Homeodomain transcription factors are evolutionarily conserved and play key roles in cell-fate specification in many organisms (Hombria and Lovegrove, 2003). Two such factors, OCT4/POU5F1 and NANOG, are essential regulators of early development and ES cell identity (Chambers et al., 2003; Hay et al., 2004; Matin et al., 2004; Mitsui et al., 2003; Nichols et al., 1998; Zaehres et al., 2005). Several genetic studies in mouse suggest that these regulators have distinct roles but may function in related pathways to maintain the developmental potential of these cells (Chambers, 2004). For example, disruption of OCT4 or NANOG results in the inappropriate differentiation of ICM and ES cells to trophectoderm and extra-embryonic endoderm, respectively (Chambers et al., 2003; Mitsui et al., 2003; Nichols et al., 1998). However, overexpression of OCT4 in ES cells leads to a phenotype that is similar to loss of NANOG function (Chambers et al., 2003; Mitsui et al., 2003; Nichols et al., 1998; Niwa et al., 2000). Knowledge of the set of genes regulated by these two transcription factors might reveal why manipulation of OCT4 and NANOG results in these phenotypic consequences.

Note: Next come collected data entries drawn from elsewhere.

-- ==== Sys2Proof/Laws/KeepsClerk.lean ====
section
/-! SUPPORT. Configuration, Teasel, resets, secure start, clocks and registers. Every operation keeps the queue, the fuses and the form of the memories. -/

namespace Sys2Proof.Machine

theorem underRecs_keeps {s0 s : State} {recs : Tab Bytes} (hk : Keeps s0 s) : Keeps s0 (underRecs s recs) := by
  unfold underRecs
  dsimp only
  with_reducible repeat' first
    | assumption | refine State.onPp_keeps ?_ | fail_if_no_progress refine Keeps.upd ?_ rfl rfl

theorem loadImage_keeps {s0 s : State} {typ : Nat} {b : Bytes} {x : List Bytes × List (Nat × Nat)} (hk : Keeps s0 s) :
    Keeps s0 (loadImage s typ b x) := by
  unfold loadImage
  dsimp only
  with_reducible repeat' first | assumption | refine extendMr_keeps ?_ | fail_if_no_progress refine Keeps.upd ?_ rfl rfl

theorem failsDetail_keeps {s0 s : State} {x : Nat × Nat × Nat} (hk : Keeps s0 s) : Keeps s0 (failsDetail s x).st := by
  unfold failsDetail
  dsimp only
  with_reducible repeat' first | assumption

theorem patchLoadCmd_keeps {s0 : State} {sig : Bool} {s : State} {r : Req} (hk : Keeps s0 s) :
    Keeps s0 (patchLoadCmd sig s r).st := by
  unfold patchLoadCmd
  dsimp only
  with_reducible repeat' first
    | assumption | refine fails_keeps ?_ | refine done_keeps ?_ | refine loadImage_keeps ?_
    | refine failsDetail_keeps ?_ | refine Keeps.iteSt (fun _ => ?_) (fun _ => ?_)
    | fail_if_no_progress refine Keeps.upd ?_ rfl rfl | split

theorem keepImage_keeps {s0 s : State} {b : Bytes} (hk : Keeps s0 s) : Keeps s0 (keepImage s b) := by
  unfold keepImage
  dsimp only
  with_reducible repeat' first | assumption | fail_if_no_progress refine Keeps.upd ?_ rfl rfl

theorem extLoadCmd_keeps {s0 : State} {sig : Bool} {s : State} {r : Req} (hk : Keeps s0 s) :
    Keeps s0 (extLoadCmd sig s r).st := by
  unfold extLoadCmd
  with_reducible repeat' first
    | assumption | refine done_keeps ?_ | refine loadImage_keeps ?_ | refine failsDetail_keeps ?_
    | refine keepImage_keeps ?_ | split

theorem reloadImages_keeps {s0 : State} {sig : Bool} : ∀ (l : List Bytes) {s : State}, Keeps s0 s → Keeps s0 (reloadImages sig l s).1
  | [], _, hk => hk
  | b :: bs, s, hk => by
    unfold reloadImages
    split
    · exact reloadImages_keeps bs hk
    · split
      · exact hk
      · exact reloadImages_keeps bs (keepImage_keeps (loadImage_keeps hk))

theorem commitVersion_keeps {s0 s : State} {recs : Tab Bytes} (hk : Keeps s0 s) :
    Keeps s0 (commitVersion s recs) := by
  unfold commitVersion
  dsimp only
  with_reducible repeat' first
    | assumption | refine Keeps.ite (fun _ => ?_) (fun _ => ?_) | fail_if_no_progress refine Keeps.upd ?_ rfl rfl
    | split

theorem lanesDown_keeps {s0 s : State} {p : Nat} (hk : Keeps s0 s) : Keeps s0 (lanesDown s p) := by
  unfold lanesDown
  dsimp only
  with_reducible repeat' first
    | assumption | refine State.onLp_keeps ?_ | refine State.onPp_keeps ?_
    | refine Keeps.foldl _ ?_ (fun _ _ _ => ?_)

theorem freshPort_keeps {s0 s : State} {lp : Nat} (hk : Keeps s0 s) : Keeps s0 (freshPort s lp) := by
  unfold freshPort
  dsimp only
  with_reducible repeat' first
    | assumption | refine clearRange_keeps ?_ | refine dropPort_keeps ?_
    | fail_if_no_progress refine Keeps.upd ?_ rfl rfl

theorem commitPort_keeps {s0 s : State} {mgmt : Bool} {p mode : Nat} (hk : Keeps s0 s) :
    Keeps s0 (commitPort s mgmt p mode) := by
  unfold commitPort
  dsimp only
  with_reducible repeat' first
    | assumption | refine State.onPp_keeps ?_ | refine State.qSet_keeps ?_ | refine State.qDel_keeps ?_
    | refine lanesDown_keeps ?_ | refine freshPort_keeps ?_ | refine Keeps.ite (fun _ => ?_) (fun _ => ?_)
    | refine Keeps.foldl _ ?_ (fun _ _ _ => ?_)

theorem commitBell_keeps {s0 o s : State} {lp : Nat} (hk : Keeps s0 s) : Keeps s0 (commitBell o s lp) := by
  unfold commitBell
  dsimp only
  with_reducible repeat' first
    | assumption | refine State.onLp_keeps ?_ | refine Keeps.ite (fun _ => ?_) (fun _ => ?_) | split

OCT4 is known to interact with other transcription factors to activate and repress gene expression in mouse ES cells (Pesce and Schöler, 2001). For example, OCT4, a member of the POU (PIT/OCT/UNC) class of homeodomain proteins, can heterodimerize with the HMG-box transcription factor, SOX2, to affect the expression of several genes in mouse ES cells (Botquin et al., 1998; Nishimoto et al., 1999; Yuan et al., 1995). The cooperative interaction of POU homeodomain and HMG factors is thought to be a fundamental mechanism for the developmental control of gene expression (Dailey and Basilico, 2001). The extent to which ES cell gene regulation is accomplished by OCT4 through an OCT4/SOX2 complex and whether NANOG has a role in this process are unknown.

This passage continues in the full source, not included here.